L’idea, o meglio, la necessità interiore di scriverlo è nata dalla percezione che quella vita, quel modo di vivere, sarebbe scomparsa anche dai ricordi una volta finita la mia generazione. La spinta definitiva me l’ha data la forte emozione provata ed il pianto che ne è scaturito alla scoperta che il mio paese natale era stato raso al suolo, cancellato per sempre.
Che cosa significa per te ricordare il lavoro della miniera ed i suoi luoghi?
La miniera e il mondo che ci girava attorno con le sue luci (poche) e le sue ombre (tante) sono le mie radici, quelle dei miei bisnonni, dei miei nonni e dei miei genitori: almeno tre generazioni hanno vissuto di miniera e nulla c’è di più profondo nel nostro io che le nostre radici ed il legame forte con la nostra terra che in questo caso non è solo amata ma anche penetrata e trasformata in fonte di sostentamento.
Alcune scene del film “La ragazza di Bube” sono state girate proprio nella zona del Villaggio Le Merse. Antonio, tu cosa mi puoi dire a questo proposito?
Il ricordo più nitido è il fervore che ha accompagnato quell’evento, le persone che aspiravano ad una parte da comparsa e l’eco rimasto anche a distanza di mesi dopo il passaggio della troupe. Inoltre la fine della guerra era ancora relativamente vicina e molti ex partigiani, ora minatori, avevano vissuto in prima persona quel periodo e ne conservavano ancora forte il ricordo, molti di loro si rispecchiavano nel comunismo come Bube e quindi erano anche emotivamente coinvolti.
Nel tuo libro ci sono molte foto di un passato che ormai non esiste più ma che disegna comunque un pezzo di Maremma. Se tu ne dovessi scegliere una sola per rappresentare questa terra, quale sarebbe?
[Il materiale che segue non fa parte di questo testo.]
-- ==== Sys2Proof/Laws/Frames.lean ====
section
/-!
SUPPORT. Everything that the shared operations leave alone, said once for each: a state with the fields blanked that the operation
may touch is the same before and after; and from that, field by field, the lemmas that simp uses.
-/

namespace Sys2Proof.Machine

/-- What every turn keeps, the repetition keeps. -/
theorem foldl_keeps {α β : Type} (p : State → α) (g : State → β → State) (h : ∀ t b, p (g t b) = p t) (l : List β) (s : State) :
    p (l.foldl g s) = p s := by
  induction l generalizing s with
  | nil => rfl
  | cons b l ih => simp only [List.foldl_cons]; rw [ih, h]

/-- What every turn keeps, the repetition keeps. -/
theorem forBelow_keeps {α : Type} (p : State → α) (g : Nat → State → State) (h : ∀ i t, p (g i t) = p t) (n : Nat) (s : State) :
    p (forBelow n g s) = p s := foldl_keeps p (fun t i => g i t) (fun t i => h i t) _ s

/-- A state without what raising an event or counting may touch. -/
def bareEvent (s : State) : State := { s with regs := [], fns := [] }

/-- A state without what the passing of time may touch. -/
def bareTime (s : State) : State := { s with regs := [], fns := [], time := TimeS.reset, plinth := ⟨false, none, [], 0, [], none, none⟩ }

/-- A state without what settling may touch. -/
def bareSettle (s : State) : State :=
  { s with regs := [], fns := [], hold := HoldS.reset, jobs := [], stevs := [], lastServed := [], pins := Pins.reset }

/-- A state without what the read ports may touch. -/
def bareTap (s : State) : State := { s with regs := [], start := { s.start with ports := [] }, outs := [], draws := 0 }

/-- A state without its registers and its output. -/
def bareRead (s : State) : State := { s with regs := [], outs := [] }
Di sicuro quella dell'”armatura” delle gallerie. La foto riprende minatori senza l’ausilio di macchine, solo picconi, muscoli e sudore, che hanno fatto parte degli uomini di miniera e delle loro famiglie che condividevano con loro stenti, sacrifici, ansie e dolori, ma anche una vita più “pura” della nostra. Nel caldo della miniera e nel pericolo quotidiano si rafforzavano i legami ed era quasi inevitabile che si creasse uno spirito di solidarietà e di generosità che ha sempre contraddistinto i minatori e le loro famiglie, non a caso le basi di molte sezioni di donatori del sangue della nostra zona sono state create proprio dai minatori.
“Il ricordo è il tessuto dell’identità”, Nelson Mandela.